The team waiting to welcome you, of course, know who you are, you’re taken up to your spacious suite with its giant bed, massive bathroom and nice touches that help reassure you further that you’re staying somewhere very special like the big TV that rises out of the base of the bed if you want to watch it, the hi-tec real flame fire and of course the plates of perfect fruit and chocolate waiting for you.

It’s then up to you how much and how often you venture out of your suite.

A New Kind of Luxury Ski Accommodation

(Private dining in your residence)

You will want to head out at some point though, perhaps first to visit the bar and restaurants on the ground floor, or even the exotic option of the shisha bar. The hotel’s restaurant, created with the assistance of three-star Michelin chef Georges Blanc and led by head chef Xavier Watrelot is, as you’d expect, sublime.

Then there’s a cinema room, fitness room and the stunning spa on the floors below.

Breakfast is all part of Mr Baciocchi’s philosophy. You can easily eat far too much but you’ll find the onus is entirely on the freshest food beautifully prepared and delivered, with a vast choice of fruit, nuts, juices and seeds along with the usual breakfast staples, presented to the highest standards.

A New Kind of Luxury Ski Accommodation

(Bathroom in one of the suites)

Eventually though, as inevitably it seems all ski holidays must, you will find yourself in the ski room, two levels below ground in the glass elevator with someone helping you slide into your warmed ski boots.

The room (well, more a lounge really), opens into the underground car park, where your heated boots are handed to you, yours skis loaded into the shuttle waiting on the other side of the sliding door, and your driver ready to take you to wherever in Gstaad’s huge ski region, is considered to have the best skiing to suit your needs on that day (assuming there’s much daylight left once you’ve finally decided to venture out).

But perhaps you could leave skiing for another day?  That spa is almost as tempting as the snow though, large heated indoor and outdoor pools, large jacuzzi, sauna, steam room and of course treatment rooms with a long menu of massages and beauty treatments available.  Again Mr  Baciocchi’s philosophy is quietly evident as you can, if you wish, look into lots of treatments and ideas to keep you healthier and happier for longer here, including DNA testing to look into the likelihood of future illnesses, and a Geneva-based clinic, Aesthetics, with a local outpost here to advise on products and services to help with your future health.
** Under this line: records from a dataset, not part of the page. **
-- ==== Sys2Proof/Machine/Core.lean ====
section
/-! DEFINITION. The machine as the host reads it. -/

def Sys2Proof.core : Host.Core := {
  State := Sys2Proof.Machine.State, Fault := Sys2Proof.Machine.Fault,
  Refusal := Sys2Proof.Machine.Refusal, step := Sys2Proof.Machine.step, reset := Sys2Proof.Machine.State.reset }
end

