/-! ## Contexts, shares, accounting and static mode (R393 to R412) -/

/-- A SAVE of an idle engine whose image can be written saves it, empties it and takes its counters away; where a line of the image
cannot be written it fails with CAUSE 4 and the engine keeps what it holds. A LOAD of a slot that is away brings back its memories,
registers and counters where its image is good, else it fails with CAUSE 3; a command for a busy engine, or a slot that does not fit it,
is refused. Their end is reported with its cause, and counted for the context. A context that has stayed blocked is marked so; a share
window gives every context its use, and asks a switchable context above its share to yield to one below it that is away; an accounting
period adds what it has counted to the records and starts anew. A write of SRV_RT_CFG enters the mode that it names, static mode only
where nothing refuses it, and does nothing more while the tracker runs. -/
def Obligations.ContextsAndModes : Prop :=
  (∀ (s u : State) (e : Fin 256) (slot : BitVec 2), Saves s e.val slot.toNat →
    ((saving s e.val slot.toNat).cswStore e.val = (u, true) →
      Completes (.cswSave e slot) s fun t =>
        (t.engine e.val).csw = some ⟨1, slot.toNat, 0, s.savedCtx e.val⟩ ∧ (t.engine e.val).spad = [] ∧ (t.engine e.val).acc = []
        ∧ (t.engine e.val).slots = [] ∧ (t.engine e.val).fetched = [] ∧ (t.engine e.val).tasks = []
        ∧ (∀ q : Fin 4, t.r32 (Reg.engQHead e.val q.val) = 0 ∧ t.r32 (Reg.engQTail e.val q.val) = 0)
        ∧ t.slotHeld e.val slot.toNat = true
        ∧ (t.r64 (Reg.engCswAway e.val (slot.toNat - 1))).toNat = (s.cswAddr e.val slot.toNat).cswHdr e.val
        ∧ (s.cswAddr e.val slot.toNat).cswImage e.val ∈ t.mem.images
        ∧ ∀ n : Fin 64, ((s.cswAddr e.val slot.toNat).r64 (Reg.engCswTcmask e.val)).getLsbD n.val = true →
          t.tcImg e.val n.val = slot.toNat)
    ∧ ((saving s e.val slot.toNat).cswStore e.val = (u, false) →
      Completes (.cswSave e slot) s fun t =>
        t.engines = (u.modEngine e.val fun g => { g with csw := some ⟨1, slot.toNat, 4, s.savedCtx e.val⟩ }).engines
        ∧ t.regs = u.regs))
  ∧ (∀ (s u : State) (e : Fin 256) (slot : BitVec 2) (hdr : Nat) (a : Rd) (im : Image), Loads s e.val slot.toNat hdr u a →
    (u.imageOf hdr = some im → u.imageGood im = true → a.poison = false → a.err = 0 →
      Completes (.cswLoad e slot) s fun t =>
        (t.engine e.val).csw = some ⟨2, slot.toNat, 0, s.loadedCtx e.val slot.toNat⟩ ∧ (t.engine e.val).spad = im.spad
        ∧ (t.engine e.val).spadPoison = im.spadPoison ∧ (t.engine e.val).acc = im.acc ∧ (t.engine e.val).slots = im.slots
        ∧ (t.engine e.val).fetched = [] ∧ t.slotHeld e.val slot.toNat = false ∧ im ∉ t.mem.images
        ∧ (∀ f : Nat → Word, im.regs = imageRegs.map (fun o => (o, f o)) → ∀ o ∈ imageRegs, t.r32 (Reg.engPage e.val + o) = f o)
        ∧ ∀ n : Fin 64, u.tcImg e.val n.val = slot.toNat → natLE (slice a.data (8 * n.val) 8) < 2 ^ 32 →
          natLE (slice a.data 520 8) / 2 ^ n.val % 2 = 0 →
          t.tcImg e.val n.val = 0 ∧ (t.r32 (Reg.engTc e.val n.val)).toNat = natLE (slice a.data (8 * n.val) 8)
          ∧ t.tcErr e.val n.val = (natLE (slice a.data 512 8) / 2 ^ n.val % 2 == 1))
    ∧ (u.imageOf hdr = none ∨ (u.imageOf hdr = some im ∧ (u.imageGood im = false ∨ a.poison = true ∨ a.err ≠ 0)) →
      Completes (.cswLoad e slot) s fun t =>
        t.engines = (u.modEngine e.val fun g => { g with csw := some ⟨2, slot.toNat, 3, s.loadedCtx e.val slot.toNat⟩ }).engines
        ∧ t.regs = u.regs))
  ∧ (∀ (s : State) (e : Fin 256) (slot : BitVec 2), Ready s →
    (s.cswIdle e.val = false → ∀ c ∈ [Instr.cswSave e slot, .cswLoad e slot], Completes c s fun t =>
      t.rb (Reg.engCswStat e.val) 1 = true ∧ t.rf (Reg.engCswStat e.val) 4 4 = 1 ∧ t.engines = s.engines
      ∧ t.rb (Reg.engCswStat e.val) 0 = s.rb (Reg.engCswStat e.val) 0 ∧ t.evq = s.evq ++ [⟨enPage e.val, 22, 10, e.val⟩])
    ∧ (s.cswIdle e.val = true →
      ∀ c ∈ [(Instr.cswSave e slot, decide (slot = 0) || s.slotHeld e.val slot.toNat),
        (.cswLoad e slot, decide (slot = 0) || !s.slotHeld e.val slot.toNat)], c.2 = true →
      Completes c.1 s fun t => t.rf (Reg.engCswStat e.val) 4 4 = 2 ∧ t.engines = s.engines))
  ∧ (∀ (s : State) (e : Fin 256) (j : CswJob), Ready s → (s.engine e.val).csw = some j → j.cause < 16 →
    Completes (.cswDone e) s fun t =>
      (t.engine e.val).csw = none ∧ t.rb (Reg.engCswStat e.val) 0 = false
      ∧ (j.cause = 0 → t.evq = s.evq ++ [⟨enPage e.val, 21, 5, e.val⟩]
        ∧ ∀ k, j.ctx = some k → (t.ctx k).moved = (s.ctx k).moved ||| (1 <<< e.val)
          ∧ natAt t.srv.switches k = natAt s.srv.switches k + (if j.op = 1 then 1 else 0))
      ∧ (j.cause ≠ 0 → t.rb (Reg.engCswStat e.val) 1 = true ∧ t.rf (Reg.engCswStat e.val) 4 4 = j.cause ∧ t.srv = s.srv))
  ∧ (∀ (s : State) (k : Fin 64), Ready s →
    (s.running = true → s.ctxBlocks k.val = true → (s.ctx k.val).blocked = false →
      Completes (.contextBlocked k) s fun t =>
        t.ctx k.val = { s.ctx k.val with blocked := true, blockedAt := s.tick } ∧ ∀ j, j ≠ k.val → t.ctx j = s.ctx j)
    ∧ (s.running = false ∨ s.ctxBlocks k.val = false ∨ (s.ctx k.val).blocked = true → Unmoved s (.contextBlocked k)))
  ∧ (∀ s : State, Ready s →
    (s.running = true → s.srv.windowAt + (s.r32 Reg.srvShareWindow).toNat ≤ s.tick →
      Completes .shareWindow s fun t =>
        t.srv.windowAt = s.tick
        ∧ (∀ k ∈ sharers s, s.ctxState k = 1 →
          (t.ctx k).yield_ = ((s.ctx k).switchable && overShare s k (t.ctx k).used
            && (sharers s).any fun j => s.ctxState j == 3 && (s.ctx j).meets (s.ctx k) && underShare s j (t.ctx j).used))
        ∧ ∀ k, k ∉ sharers s → t.ctx k = s.ctx k)
    ∧ (s.running = false ∨ s.tick < s.srv.windowAt + (s.r32 Reg.srvShareWindow).toNat → Unmoved s .shareWindow))
  ∧ (∀ (s : State) (key : Nat → Nat) (line : Nat → CLine), Ready s →
    (s.rb Reg.pwrAcctCfg 31 = true → s.srv.acctAt + (s.r32 Reg.pwrAcctPeriod).toNat ≤ s.tick →
      (Completes .acctPeriod s fun t =>
        t.srv.acctAt = s.tick ∧ t.srv.switches = [] ∧ t.srv.loaded = [] ∧ t.srv.blocked = [] ∧ t.srv.energy = 0)
      ∧ (BooksCached s key line →
        Completes .acctPeriod s fun t =>
          t.r64 Reg.pwrAcctGen = s.r64 Reg.pwrAcctGen + 1
          ∧ ∀ k < 65, (t.cached (key k)).map (·.data)
              = some (acctBytes (line k).data ((List.range 13).map (s.acctCount k)) (nth 0 s.energyParts k) s.tick)
            ∧ natAt t.srv.carried k = nth 0 s.energyParts k % 1024))
    ∧ (s.rb Reg.pwrAcctCfg 31 = false ∨ s.tick < s.srv.acctAt + (s.r32 Reg.pwrAcctPeriod).toNat → Unmoved s .acctPeriod))
  ∧ (∀ (s : State) (v : Word), Ready s → s.running = false → fld v 0 2 = 0 ∨ fld v 0 2 = 2 →
    Completes (.staticModeEntry v) s fun t => t.rtMode = fld v 0 2 ∧ t.rf Reg.srvRtCfg 0 2 = fld v 0 2)
  ∧ (∀ (s : State) (v : Word), Ready s → s.running = true ∨ fld v 0 2 = 3 →
    Completes (.staticModeEntry v) s fun t => t.rtMode = s.rtMode ∧ t.rf Reg.srvRtCfg 0 2 = fld v 0 2)
  ∧ (∀ (s : State) (v : Word), Ready s → s.running = false → fld v 0 2 = 1 →
    ((s.w32 Reg.srvRtCfg 1).staticRefused = 0 →
      Completes (.staticModeEntry v) s fun t => t.rtMode = 1 ∧ 1 ≤ t.rf Reg.srvStepCfg 0 13 ∧ 1 ≤ (t.r32 Reg.srvStepTokens).toNat)
    ∧ ((s.w32 Reg.srvRtCfg 1).staticRefused ≠ 0 →
      Completes (.staticModeEntry v) s fun t =>
        t.rtMode = s.rtMode ∧ t.rb Reg.srvRtStat 2 = true ∧ t.rf Reg.srvRtStat 4 4 = (s.w32 Reg.srvRtCfg 1).staticRefused))

/-! ## Events, snapshots, power and the sideband (R417, R426 to R434, R441 to R453) -/

/-- EVT_REARM arms the groups named; TAKE and CLEAR are armed for the next boundary and RELEASE gives the counters back; an error of
an engine's SRAM is poisoned where it lies and reported; a read of ENG_ACC_DATA and of TIDE_NOW is answered, and refused to a peer
whose key does not reach the registers. -/
def Obligations.EventsAndReads : Prop :=
  (∀ (s : State) (v : Word), Ready s →
    Completes (.evtRearm v) s fun t =>
      t.r32 Reg.tideEvtArmed = s.r32 Reg.tideEvtArmed ||| (v &&& 0x01FFFFFF)
      ∧ ∀ o, o / 4 ≠ Reg.tideEvtArmed / 4 → t.r32 o = s.r32 o)
  ∧ (∀ s : State, Ready s → Completes .take s fun t =>
      t.tide.snapTake = true ∧ t.tide.snapClear = s.tide.snapClear ∧ t.rb Reg.tideCntSnap 9 = true)
  ∧ (∀ s : State, Ready s → Completes .clear s fun t =>
      t.tide.snapClear = true ∧ t.tide.snapTake = s.tide.snapTake ∧ t.rb Reg.tideCntSnap 9 = true)
  ∧ (∀ s : State, Ready s → Completes .release s fun t =>
      t.rb Reg.tideCntSnap 8 = false ∧ t.rb Reg.tideCntSnap 9 = s.rb Reg.tideCntSnap 9 ∧ t.tide = s.tide)
  ∧ (∀ (s : State) (e : Fin 256) (u : Fin 65536), Ready s →
    Completes (.spadUe e (.unit u)) s fun t =>
      flagAt (t.engine e.val).spadPoison u.val = true ∧ (t.engine e.val).spad = (s.engine e.val).spad
      ∧ ⟨enPage e.val, 23, 2, e.val⟩ ∈ t.evq)
  ∧ (∀ (s : State) (e : Fin 256) (slot : Fin 32) (word : Fin 2048), Ready s →
    Completes (.spadUe e (.acc slot word)) s fun t =>
      (∀ n ∈ (accRow (s.engine e.val) slot.val word.val).1,
        ((s.engine e.val).slot n).shape ≠ some 1 ∨ (accRow (s.engine e.val) slot.val word.val).2 < 32 →
        ((t.engine e.val).slot n).poison
          = ((s.engine e.val).slot n).poison ||| (1 <<< (accRow (s.engine e.val) slot.val word.val).2))
      ∧ (∀ n, n ∉ (accRow (s.engine e.val) slot.val word.val).1 → (t.engine e.val).slot n = (s.engine e.val).slot n)
      ∧ (t.engine e.val).acc = (s.engine e.val).acc
      ∧ (t.engine e.val).spad = (s.engine e.val).spad ∧ (t.engine e.val).spadPoison = (s.engine e.val).spadPoison
      ∧ ⟨enPage e.val, 23, 2, e.val⟩ ∈ t.evq)
  ∧ (∀ (s : State) (e : Fin 256) (r : Requester), Ready s → s.keyed r = false →
    Completes (.engAccDataRead e r) s fun t => t.out = .reg r false 0 :: s.out ∧ t.engines = s.engines)
  ∧ (∀ (s : State) (r : Requester) (elapsed : BitVec 10), Ready s → s.keyed r = false →
    Completes (.tideNowRead r elapsed) s fun t => t.out = .reg r false 0 :: s.out ∧ t.tide = s.tide)
  ∧ (∀ (s : State) (e : Fin 256) (r : Requester), Ready s → s.keyed r = true →
    Completes (.engAccDataRead e r) s fun t =>
      t.out = .reg r true ((s.accData e.val).setWidth 64) :: s.out ∧ t.engines = s.engines)
  ∧ (∀ (s : State) (r : Requester) (elapsed : BitVec 10), Ready s → s.keyed r = true → s.tideState ≠ 0 →
    Completes (.tideNowRead r elapsed) s fun t =>
      t.tide.now = BitVec.ofNat 64 (max s.tide.now.toNat (s.tide.now.toNat / 1024 * 1024 + elapsed.toNat))
      ∧ t.tide.latch = (t.tide.now >>> 32).setWidth 32
      ∧ t.out = .reg r true ((t.tide.now.setWidth 32 : Word).setWidth 64) :: s.out)

/-- PWR_CAP takes what software writes and PWR_CAP_BMC what the sideband writes, which raises an event; EMERG is set; the sideband
reads where its offset stands, writes PWR_CAP_BMC, EMERG and BLK_EVT, and is refused every other write. A sensor's reading is
recorded; one at its TRIP limit or at 125 °C, a fall of PWR_GOOD and a rail fault bring a trip: SMBALERT_N falls, and the first of
them is the one that is pending. -/
def Obligations.PowerAndSideband : Prop :=
  (∀ (s : State) (v : Word), Ready s → Completes (.pwrCapWrite v) s fun t =>
      t.rf Reg.pwrCap 0 11 = fld v 0 11 ∧ t.evq = s.evq ∧ ∀ o, o / 4 ≠ Reg.pwrCap / 4 → t.r32 o = s.r32 o)
  ∧ (∀ (s : State) (v : Word), Ready s → Completes (.pwrCapBmcWrite v) s fun t =>
      t.rf Reg.pwrCapBmc 0 11 = fld v 0 11 ∧ t.evq = s.evq ++ [⟨pwrPn, 12, 10, 5126⟩])
  ∧ (∀ s : State, Ready s → Completes .emerg s fun t =>
      t.rb Reg.pwrCtrl 0 = true ∧ ∀ o, o / 4 ≠ Reg.pwrCtrl / 4 → t.r32 o = s.r32 o)
  ∧ (∀ (s : State) (b0 b1 : Byte), Ready s → Completes (.smbSetOffset b0 b1) s fun t =>
      t.pwr.smbOff = BitVec.ofNat 12 (b0.toNat + 256 * b1.toNat) ∧ t.regs = s.regs)
  ∧ (∀ s : State, Ready s → s.pwr.smbOff.toNat % 4 = 0 → Completes .smbRead s fun t =>
      t.out = .smb true (s.viewRead (Reg.pwrPage + s.pwr.smbOff.toNat)).2 :: (s.viewRead (Reg.pwrPage + s.pwr.smbOff.toNat)).1.out
      ∧ t.pwr = s.pwr)
  ∧ (∀ s : State, Ready s → s.pwr.smbOff.toNat % 4 ≠ 0 → Completes .smbRead s fun t =>
      t.out = .smb true 0 :: s.out ∧ t.pwr = s.pwr ∧ t.regs = s.regs)
  ∧ (∀ (s : State) (v : Word), Ready s → Completes (.smbWrite 0x108 v) s fun t =>
      t.rb Reg.pwrCtrl 0 = v.getLsbD 0 ∧ (∀ o, o / 4 ≠ Reg.pwrCtrl / 4 → t.r32 o = s.r32 o) ∧ t.out = .smb true 0 :: s.out)
  ∧ (∀ (s : State) (v : Word), Ready s → Completes (.smbWrite 0x18 v) s fun t =>
      t.r32 (blkEvt pwrPn) = (s.plainWrite (blkEvt pwrPn) v).r32 (blkEvt pwrPn) ∧ t.out = .smb true 0 :: s.out)
  ∧ (∀ (s : State) (v : Word), Ready s → Completes (.smbWrite 0x104 v) s fun t =>
      t.rf Reg.pwrCapBmc 0 11 = fld v 0 11 ∧ t.out = .smb true 0 :: s.out)
  ∧ (∀ (s : State) (off : BitVec 12) (v : Word), Ready s → off ≠ 0x104 → off ≠ 0x108 → off ≠ 0x18 →
    Completes (.smbWrite off v) s fun t => t.regs = s.regs ∧ t.evq = s.evq ∧ t.out = .smb false 0 :: s.out)
  ∧ (∀ (s : State) (n : Fin 36) (temp : BitVec 10), Ready s → quarters temp < 4 * (s.rf Reg.pwrTlim 8 8 : Int) → quarters temp < 500 →
    Completes (.sensorReading n temp) s fun t =>
      t.r32 (Reg.pwrTemp n.val) = BitVec.ofNat 32 (temp.toNat + 2 ^ 15) ∧ t.pwr = s.pwr)
  ∧ (∀ (s : State) (n : Fin 36) (temp : BitVec 10), Ready s → 4 * (s.rf Reg.pwrTlim 8 8 : Int) ≤ quarters temp →
    Completes (.sensorReading n temp) s fun t =>
      t.pwr.thermTripN = false ∧ t.pwr.smbAlertN = false ∧ ⟨pwrPn, 10, 1, 5126⟩ ∈ t.evq
      ∧ t.pwr.trip = if s.pwr.trip.isNone && !s.pwr.tripped then some (1, 0) else s.pwr.trip)
  ∧ (∀ (s : State) (n : Fin 36) (temp : BitVec 10), Ready s → quarters temp < 4 * (s.rf Reg.pwrTlim 8 8 : Int) → 500 ≤ quarters temp →
    Completes (.sensorReading n temp) s fun t =>
      t.pwr.thermTripN = false ∧ t.pwr.smbAlertN = false ∧ ⟨pwrPn, 10, 1, 5126⟩ ∈ t.evq
      ∧ t.pwr.trip = if s.pwr.trip.isNone && !s.pwr.tripped then some (3, 0) else s.pwr.trip)
  ∧ (∀ s : State, Ready s → Completes .pwrGoodFall s fun t =>
      t.pwr.smbAlertN = false ∧ t.pwr.thermTripN = s.pwr.thermTripN ∧ t.evq = s.evq ++ [⟨pwrPn, 11, 1, 5126⟩]
      ∧ t.pwr.trip = if s.pwr.trip.isNone && !s.pwr.tripped then some (4, 0) else s.pwr.trip)
  ∧ (∀ (s : State) (r : Fin 38), Ready s → Completes (.railFault r) s fun t =>
      t.pwr.smbAlertN = false ∧ t.evq = s.evq ++ [⟨pwrPn, 11, 1, 5126⟩]
      ∧ t.pwr.trip = if s.pwr.trip.isNone && !s.pwr.tripped then some (5, r.val) else s.pwr.trip)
It still counts towards that delivery of “healthy longevity through well-being” right?  Even if you stay in the spa and don’t ever actually make it out on to the slopes?

A New Kind of Luxury Ski Accommodation

In terms of pricing, suites at the Ultima Gstaad are available from CHF 800 per night and residences available from CHF 4500 per night.  There are also various deals from time to time.